No Party for You.

Sure.  Tennessee.  And one dreary line in the “Culture War” that pierces the educational system.

Regarding education, the material they distributed said, “Neglect and outright ill will have distorted the teaching of the history and character of the United States. We seek to compel the teaching of students in Tennessee the truth regarding the history of our nation and the nature of its government.”

That would include, the documents say, that “the Constitution created a Republic, not a Democracy.”

The material calls for lawmakers to amend state laws governing school curriculums, and for textbook selection criteria to say that “No portrayal of minority experience in the history which actually occurred shall obscure the experience or contributions of the Founding Fathers, or the majority of citizens, including those who reached positions of leadership.”

Fayette County attorney Hal Rounds, the group’s lead spokesman during the news conference, said the group wants to address “an awful lot of made-up criticism about, for instance, the founders intruding on the Indians or having slaves or being hypocrites in one way or another.

“The thing we need to focus on about the founders is that, given the social structure of their time, they were revolutionaries who brought liberty into a world where it hadn’t existed, to everybody — not all equally instantly — and it was their progress that we need to look at,” said Rounds, whose website identifies him as a Vietnam War veteran of the Air Force and FedEx retiree who became a lawyer in 1995.

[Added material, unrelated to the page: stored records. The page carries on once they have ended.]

/-- An execute step neither reads nor writes ST, the display and the keypad but for the instructions of R32, R33 and R36:
it commutes with functions of the three, those being the identity of which the instruction makes use. -/
theorem exec_remap {f : Byte → Byte} {g : Display → Display} {k : Vector Bool 16 → Vector Bool 16} {i : Instr}
    {s t : State} (hst : f = id ∨ ∀ x, i ≠ .ldST x) (hdisp : g = id ∨ (i ≠ .cls ∧ ∀ x y n, i ≠ .drw x y n))
    (hkey : k = id ∨ ∀ x, i ≠ .skp x ∧ i ≠ .sknp x ∧ i ≠ .ldK x) (h : exec i s = .next t) :
    exec i (s.remap f g k) = .next (t.remap f g k) := by
  cases i
  case ldST x =>
    obtain rfl := hst.resolve_right fun hx => hx x rfl
    cases h; rfl
  case cls =>
    obtain rfl := hdisp.resolve_right fun hx => hx.1 rfl
    cases h; rfl
  case drw x y n =>
    obtain rfl := hdisp.resolve_right fun hx => hx.2 x y n rfl
    cases (exec_drw s x y n).symm.trans h
    have canvas : (s.remap f id k).canvas x y n = s.canvas x y n := by
      simp only [State.canvas, readBlock_remap]; rfl
    have drawn : (s.remap f id k).drawn x y n = (s.drawn x y n).remap f id k := by
      simp only [State.drawn, canvas]; rfl
    rw [exec_drw, drawn, ← checked_remap]; rfl
  case skp x =>
    obtain rfl := hkey.resolve_right fun hx => (hx x).1 rfl
    cases h
    rw [exec_skp, skipOnKey_remap]
  case sknp x =>
    obtain rfl := hkey.resolve_right fun hx => (hx x).2.1 rfl
    cases h
    rw [exec_sknp, skipOnKey_remap]
  case ldK x =>
    obtain rfl := hkey.resolve_right fun hx => (hx x).2.2 rfl
    have keys : (s.remap f g id).lowestKey = s.lowestKey := rfl
    rcases exec_ldK_cases h with ⟨hk, rfl⟩ | ⟨j, hk, rfl⟩
    · exact exec_ldK_waits _ x (keys.trans hk)
    · exact exec_ldK_pressed _ x (keys.trans hk)
  case ret =>
    rcases exec_ret_cases h with ⟨empty, rfl⟩ | ⟨rest, a, top, rfl⟩
    · exact exec_ret_empty _ empty
    · exact exec_ret_top _ top
  case call nnn =>
    rcases exec_call_cases h with ⟨full, rfl⟩ | ⟨room, rfl⟩
    · exact exec_call_full _ nnn full
    · exact exec_call_room _ nnn room
  case ldB x => cases h; rw [exec_ldB, ← checked_remap, ← writeBlock_remap]; rfl
  case stRegs x => cases h; rw [exec_stRegs, ← checked_remap, ← writeBlock_remap]; rfl
  case ldRegs x => cases h; rw [exec_ldRegs, ← checked_remap]; rfl
  all_goals cases h; rfl

/-- Settles O48: ST is changed by a function, which every instruction commutes with but FX18, and that one overwrites it. -/
theorem soundTimerIsNeverRead : Obligations.SoundTimerIsNeverRead := by
  intro i s b
  obtain ⟨t, h⟩ := exec_next i s
  by_cases hi : ∃ x, i = .ldST x
  · obtain ⟨x, rfl⟩ := hi
    exact ⟨_, _, exec_ldST s x, exec_ldST _ x, rfl⟩
  · have other := exec_remap (f := fun _ => b) (.inr (not_exists.1 hi)) (.inl rfl) (.inl rfl) h
    exact ⟨t, _, h, other, rfl⟩

end Sys2Proof.Machine
end

section
/-! A whole step (spec/40_cycle.md, spec/60_exceptions.md). -/

namespace Sys2Proof.Machine

variable {s t : State}

/-! ### The four kinds of step, beside `step_of_fetched` -/

theorem step_of_fault (h : s.fault ≠ none) : step s = .next s := by
  obtain ⟨r, hr⟩ := Option.ne_none_iff_exists'.1 h
  simp only [step, cycle, hr]

theorem step_of_fetchFault (hf : s.fault = none) (h : 0xFFE < s.pc.toNat) :
    step s = .next (s.tickTimers.raise .fetchRange s.pc none (some s.pc.toNat)).drawInputs := by
  have none_fetched : s.tickTimers.fetchWord = none := fetchWord_none _ h
  simp only [step, cycle, hf, runCycle, none_fetched, endCycle]
  rfl

theorem step_of_unknown {op : Word} {r : Reject} (hf : s.fault = none) (hw : s.fetchWord = some op)
    (hd : decode op = .error r) : step s = .next (s.fetchedState.report (.unknownOpcode s.pc op)).drawInputs := by
  have fetched : s.tickTimers.fetchWord = some op := hw
  have address : s.fetchedState.pc - 2 = s.pc := BitVec.add_sub_cancel s.pc 2
  simp only [step, cycle, hf, runCycle, fetched, execWord, hd, ← address]
  rfl

theorem step_of_decoded {op : Word} {i : Instr} (hf : s.fault = none) (hw : s.fetchWord = some op)
    (hd : decode op = .ok i) : ∃ u, exec i s.fetchedState = .next u ∧ step s = .next u.drawInputs :=
  step_of_fetched s i hf ((fetched_iff s i).2 ⟨op, hw, hd⟩)

theorem fetchWord_isSome (h : s.fetchWord ≠ none) : s.pc.toNat ≤ 0xFFE := by
  by_contra hp
  exact h (fetchWord_none s (by omega))

/-- The word that the two bytes at PC make is the one fetched (R75, R123). -/
theorem fetchWord_of_toNat {op : Word} (hpc : s.pc.toNat ≤ 0xFFE)
    (hop : op.toNat = (s.readByte s.pc.toNat).toNat * 256 + (s.readByte (s.pc.toNat + 1)).toNat) :
    s.fetchWord = some op := by
  rw [fetchWord_some s hpc]
  exact congrArg some (BitVec.eq_of_toNat_eq ((wordOfBytes_toNat _ _).trans hop.symm))

/-- Settles O6: the two bytes are the fetched word, and the fetched state is the ticked one with PC advanced. -/
theorem stepRunsTheDecodedInstruction : Obligations.StepRunsTheDecodedInstruction :=
  fun _ _ _ hf hpc hop hd => step_of_decoded hf (fetchWord_of_toNat hpc hop) hd

/-- Settles O8: the step on a PC that nothing is fetched from. -/
theorem fetchPastMemoryFaults : Obligations.FetchPastMemoryFaults := fun _ => step_of_fetchFault

/-- Settles O9: the step on the fetched word, the UNKNOWN one. -/
theorem unknownWordOnlyReports : Obligations.UnknownWordOnlyReports :=
  fun _ _ hf hpc hop hd => step_of_unknown hf (fetchWord_of_toNat hpc hop) hd

/-! ### What a step reports -/

/-- The outputs of a cycle that reported `d` (R129). -/
theorem cycleOutputs_of_append {d : List Diag} (h : t.diags = s.diags ++ d) : cycleOutputs s t = (d.head?, t.fault) := by
  rw [cycleOutputs, h, List.drop_left]
  rfl

theorem exec_diags {i : Instr} (h : exec i s = .next t) : t.diags = s.diags := by
  obtain ⟨-, -, -, -, -, -, -, hdiags⟩ := onlyTheListedInstructionsWrite i s t h
  exact hdiags

/-- Settles O51: of the four kinds of step only the one on an UNKNOWN word reports. -/
theorem onlyUnknownWordsAreReported : Obligations.OnlyUnknownWordsAreReported := by
  intro s t h
  have silent : t.diags = s.diags → t.diags = s.diags ∧ (cycleOutputs s t).1 = none :=
    fun hd => ⟨hd, congrArg Prod.fst (cycleOutputs_of_append (hd.trans (List.append_nil _).symm))⟩
  rcases step_cases h with ⟨-, rfl⟩ | ⟨-, -, rfl⟩ | ⟨op, r, hf, hw, hd, -⟩ | ⟨op, i, u, -, -, -, hexec, rfl⟩
  · exact .inl (silent rfl)
  · exact .inl (silent rfl)
  · cases decode_error op r hd
    cases (step_of_unknown hf hw hd).symm.trans h
    exact .inr ⟨op, hw, hd, rfl, congrArg Prod.fst (cycleOutputs_of_append (d := [_]) rfl)⟩
  · have quiet : u.diags = s.fetchedState.diags := exec_diags hexec
    exact .inl (silent quiet)

/-! ### The cycle as a function of the record (R20, R120) -/

/-- The state without the model's own counter and events, which `recordCycle` runs on (log entries 2 and 4). -/
def State.bare (s : State) : State := { s with draws := 0, diags := [] }

theorem recordCycle_eq (h : step s.bare = .next t) :
    recordCycle s.cfg s.tick s.rand s.toRecord = (t.toRecord, cycleOutputs s.bare t) := by
  have h' : cycle s.bare = .next t := h
  simp only [State.bare] at h'
  simp only [recordCycle, h']
  rfl

/-- A step is the cycle on the record if the same step of the bare state leaves the same record and reports the same `d`. -/
theorem step_eq_recordCycle {v : State} (d : List Diag) (ht : step s = .next t) (hv : step s.bare = .next v)
    (hrecord : v.toRecord = t.toRecord) (htd : t.diags = s.diags ++ d) (hvd : v.diags = d) :
    ∃ t, step s = .next t ∧ (t.toRecord, cycleOutputs s t) = recordCycle s.cfg s.tick s.rand s.toRecord := by
  refine ⟨t, ht, ?_⟩
  rw [recordCycle_eq hv, cycleOutputs_of_append htd, cycleOutputs_of_append (s := s.bare) hvd, hrecord]

/-- Settles O11: each kind of step of a state is the same kind of step of its bare state, with the same record and report. -/
theorem everyStepAnswersNext : Obligations.EveryStepAnswersNext := by
  intro s
  have silent : s.diags = s.diags ++ [] := (List.append_nil _).symm
  by_cases hf : s.fault = none
  · rcases hw : s.fetchWord with _ | op
    · have hpc : 0xFFE < s.pc.toNat := by
        by_contra hp
        rw [fetchWord_some s (by omega)] at hw; cases hw
      exact step_eq_recordCycle [] (step_of_fetchFault hf hpc) (step_of_fetchFault (s := s.bare) hf hpc) rfl silent rfl
    · rcases hd : decode op with r | i
      · exact step_eq_recordCycle [_] (step_of_unknown hf hw hd) (step_of_unknown (s := s.bare) hf hw hd) rfl rfl rfl
      · obtain ⟨u, hexec, hstep⟩ := step_of_decoded hf hw hd
        obtain ⟨v, vexec, vstep⟩ := step_of_decoded (s := s.bare) hf hw hd
        cases (exec_events 0 [] hexec).symm.trans vexec
        have quiet : u.diags = s.fetchedState.diags := exec_diags hexec
        exact step_eq_recordCycle [] hstep vstep rfl (quiet.trans silent) rfl
  · exact step_eq_recordCycle [] (step_of_fault hf) (step_of_fault (s := s.bare) hf) rfl silent rfl

/-! ### A faulted core, and an ended run -/

theorem run_of_fault (h : s.fault ≠ none) (k : Nat) : Host.Core.run core k s = .next s := by
  induction k with
  | zero => rfl
  | succ k ih =>
    have hstep : core.step s = .next s := step_of_fault h
    simp only [Host.Core.run, hstep, ih]

theorem load_eq (s : State) (rom : List Byte) : s.load rom = { s.clear with mem := (s.load rom).mem } :=
  writeBlock_eq rom s.clear 0x200

theorem load_fault (s : State) (rom : List Byte) : (s.load rom).fault = none := by rw [load_eq]; rfl

/-- Settles O10: the run by induction on the number of cycles; a load clears the fault. -/
theorem faultedCoreStaysUntilLoad : Obligations.FaultedCoreStaysUntilLoad := by
  intro s r hr
  have faulted : s.fault ≠ none := by rw [hr]; exact Option.some_ne_none r
  refine ⟨run_of_fault faulted, hr, fun _ _ => hr, fun _ _ => hr, fun rom hrom => ?_⟩
  rw [resetAndLoad_accepted s rom hrom]
  exact load_fault s rom

/-- Two states with the same PC and the same memory bytes fetch the same. -/
theorem fetched_congr (hpc : t.pc = s.pc) (hmem : ∀ a, t.readByte a = s.readByte a) : t.fetched = s.fetched := by
  simp only [State.fetched, State.fetchWord, hpc, hmem]

/-- Settles O52: the jump leads back to the PC it was fetched from, and the memory it was fetched from is as it was. -/
theorem endedRunStaysEnded : Obligations.EndedRunStaysEnded := by
  rintro s ⟨hf, nnn, hfetched, htarget⟩
  obtain ⟨u, hexec, hstep⟩ := step_of_fetched s (.jp nnn) hf hfetched
  cases hexec
  have same_pc : ((s.fetchedState.setPc (zextAddr nnn)).drawInputs).pc = s.pc := htarget
  refine ⟨_, hstep, ⟨hf, nnn, ?_, htarget.trans same_pc.symm⟩, same_pc, fun _ => rfl, rfl, rfl,
    rfl, rfl, rfl, rfl, fun _ => rfl⟩
  rw [fetched_congr same_pc fun _ => rfl, hfetched]

/-! ### What a whole step keeps -/

/-- The parts of the state that a step changes outside its execute step: PC, the timers, the fault record, the inputs and the
events. -/
def State.withCycleParts (s : State) (pc : Word) (dt st : Byte) (fault : Option FaultRecord) (tick : Bool) (rand : Byte)
    (draws : Nat) (diags : List Diag) : State :=
  { s with pc := pc, dt := dt, st := st, fault := fault, tick := tick, rand := rand, draws := draws, diags := diags }

/-- A property that does not look at those parts and that every execute step keeps is kept by every step. -/
theorem step_keeps {P : State → Prop}
    (hparts : ∀ s pc dt st fault tick rand draws diags, P s → P (s.withCycleParts pc dt st fault tick rand draws diags))
    (hexec : ∀ i s t, exec i s = .next t → P s → P t) (h : step s = .next t) (hs : P s) : P t := by
  rcases step_cases h with ⟨-, rfl⟩ | ⟨-, -, rfl⟩ | ⟨op, r, -, -, -, rfl⟩ | ⟨op, i, u, -, -, -, hu, rfl⟩
  · exact hs
  · exact hparts s _ _ _ _ _ _ _ _ hs
  · exact hparts s _ _ _ _ _ _ _ _ hs
  · have hfetched : P s.fetchedState := hparts s _ _ _ _ _ _ _ _ hs
    exact hparts u _ _ _ _ _ _ _ _ (hexec i _ u hu hfetched)

/-- A step of a running core ends with the execute step of the fetched instruction, or with the ticked timers and the display
as it was. -/
theorem step_running_cases (hf : s.fault = none) (h : step s = .next t) :
    (t.dt = s.tickTimers.dt ∧ t.st = s.tickTimers.st ∧ t.disp = s.disp) ∨
    ∃ i u, s.fetched = some i ∧ exec i s.fetchedState = .next u ∧ t = u.drawInputs := by
  rcases step_cases h with ⟨hfault, -⟩ | ⟨-, -, rfl⟩ | ⟨op, r, -, -, -, rfl⟩ | ⟨op, i, u, -, hw, hd, hexec, rfl⟩
  · exact absurd hf hfault
  · exact .inl ⟨rfl, rfl, rfl⟩
  · exact .inl ⟨rfl, rfl, rfl⟩
  · exact .inr ⟨i, u, (fetched_iff s i).2 ⟨op, hw, hd⟩, hexec, rfl⟩

/-- Settles O12: the execute step starts from the ticked timers, and only FX15 and FX18 write one. -/
theorem timersMoveOnlyByTickOrLoad : Obligations.TimersMoveOnlyByTickOrLoad := by
  intro s t hf h
  rw [← tickTimers_dt_toNat, ← tickTimers_st_toNat]
  rcases step_running_cases hf h with ⟨hdt, hst, -⟩ | ⟨i, u, hfetched, hexec, rfl⟩
  · rw [hdt, hst]
    exact ⟨fun _ => rfl, fun _ => rfl⟩
  · obtain ⟨-, -, hdt, hst, -⟩ := onlyTheListedInstructionsWrite i s.fetchedState u hexec
    exact ⟨fun hi => congrArg BitVec.toNat (hdt fun x e => hi x (e ▸ hfetched)),
      fun hi => congrArg BitVec.toNat (hst fun x e => hi x (e ▸ hfetched))⟩

theorem exec_key {i : Instr} (h : exec i s = .next t) : t.key = s.key := by
  obtain ⟨-, -, -, -, -, -, -, -, hkey, -⟩ := exec_frame h
  exact hkey

theorem step_key (h : step s = .next t) : t.key = s.key :=
  step_keeps (P := fun u => u.key = s.key) (fun _ _ _ _ _ _ _ _ _ hs => hs)
    (fun _ _ _ hexec hs => (exec_key hexec).trans hs) h rfl

theorem load_readKey (s : State) (rom : List Byte) (j : Fin 16) : (s.load rom).readKey j = false := by
  rw [load_eq]
  simp [State.readKey, State.pressed, State.clear]

/-- Settles O46: the last clause changes the keypad by a constant function, which `exec_remap` carries through. -/
theorem keypadIsTheHostsToWrite : Obligations.KeypadIsTheHostsToWrite := by
  refine ⟨fun i s t => exec_key, fun s t => step_key, fun s k j b => ?_, fun s rom j hrom => ?_,
    fun i s t keys hi h => ?_⟩
  · simp only [State.writeKey, State.readKey, State.pressed, setKey_key, Vector.getElem_set, Fin.ext_iff, eq_comm]
  · rw [resetAndLoad_accepted s rom hrom]
    exact load_readKey s rom j
  · exact exec_remap (f := id) (g := id) (k := fun _ => keys) (.inl rfl) (.inl rfl) (.inr hi) h

theorem exec_disp {i : Instr} (hcls : i ≠ .cls) (hdrw : ∀ x y n, i ≠ .drw x y n) (h : exec i s = .next t) :
    t.disp = s.disp := by
  obtain ⟨-, -, -, -, -, -, -, hdisp, -⟩ := exec_frame h
  refine hdisp ?_
  cases i
  case cls => exact absurd rfl hcls
  case drw x y n => exact absurd rfl (hdrw x y n)
  all_goals rfl

theorem load_cell (s : State) (rom : List Byte) (x : Fin 64) (y : Fin 32) : (s.load rom).cell x y = false := by
  rw [load_eq]
  exact at_clear x y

Curiously there is surely a good contingency within this group who won’t keep this “Hero Worship” sentiment up with Abraham Lincoln.  They also likely will be bristling against Woodrow Wilson — oddly making issue with some of the same racial problems that float about the Founders, but mostly just to prop up a supposed government “Eugenics” plot, and for base partisan attack in Republicans versus Democrats.  As the case shows in Texas, they seriously would want to reconstruct the figure of Thomas Jefferson, or if they can’t manage him, would settle on emphasizing more religious founders — I guess leaving the “Tree of Liberty” quote to be taken up at the Age of Majority.

It is hereabouts that we find a serious fault line for this proposal:
Sen. Mark Udall, a Colorado Democrat, thinks members of his party and Republicans should sit together — not on opposite sides of the aisle — when President Obama delivers his State of the Union message to a joint session of Congress on Jan. 25.

In a “Dear Colleague” letter reported by NPR and Politico, Udall said, “There is no rule or reason that on this night we should emphasize divided government, separated by party, instead of being seen united as a country. The choreographed standing and clapping on one side of the room — while the other side sits — is unbecoming of a serious institution.”

Customarily, Republicans sit to the right in the House of Representatives chamber — as viewed from the Speaker’s rostrum — and Democrats to the left. On the night of the State of the Union it gets crowded as senators, cabinet members, the diplomatic corps and some Supreme Court justices also squeeze in.

I guess this would keep Representative Joseph Wilson from shouting “You Lie!”  (Code Pink had been barred as a guest of a Congress-woman during the Bush Administration for fear they would do what a Congress man did.)  But… is this a proposal to dissolve the two parties and show that the bitter arguments of governance are, at the elite level, a facade?  Or is this supposed to launch a new Era of Good Feeling, the kind of which we have not seen since the Federalists threw in the towel and co-opted the James Monroe Administration?

There wasn’t a State of the Union speech delivered until Wilson’s time — Jefferson had deigned toward obsequious displays of humbleness and this clashed with that.  But, you can imagine the partisanship that would televise through the years in rolling down the Senate division chart (and surely one exists for the House Chamber).  Funny thing here, though: note the 1855 session breakdown.  Interesting.  One Republican.  While he pretty well sat alongside the breaking-apart the party Whig and unsettled Northern contingency that was the “Opposition” party (amalgam of Whiggery, Republicanism, and American Know-Nothing), it is… you see… the case that at one point, there was a one member Republican Senate contingency.

So, congratulations.  Amos Nourse.  I understand he yelled at President Pierce “You Lie”, and was thus reprimanded, which strings together the eras of the Republican Party from its 1850s holding to its twenty-first century state.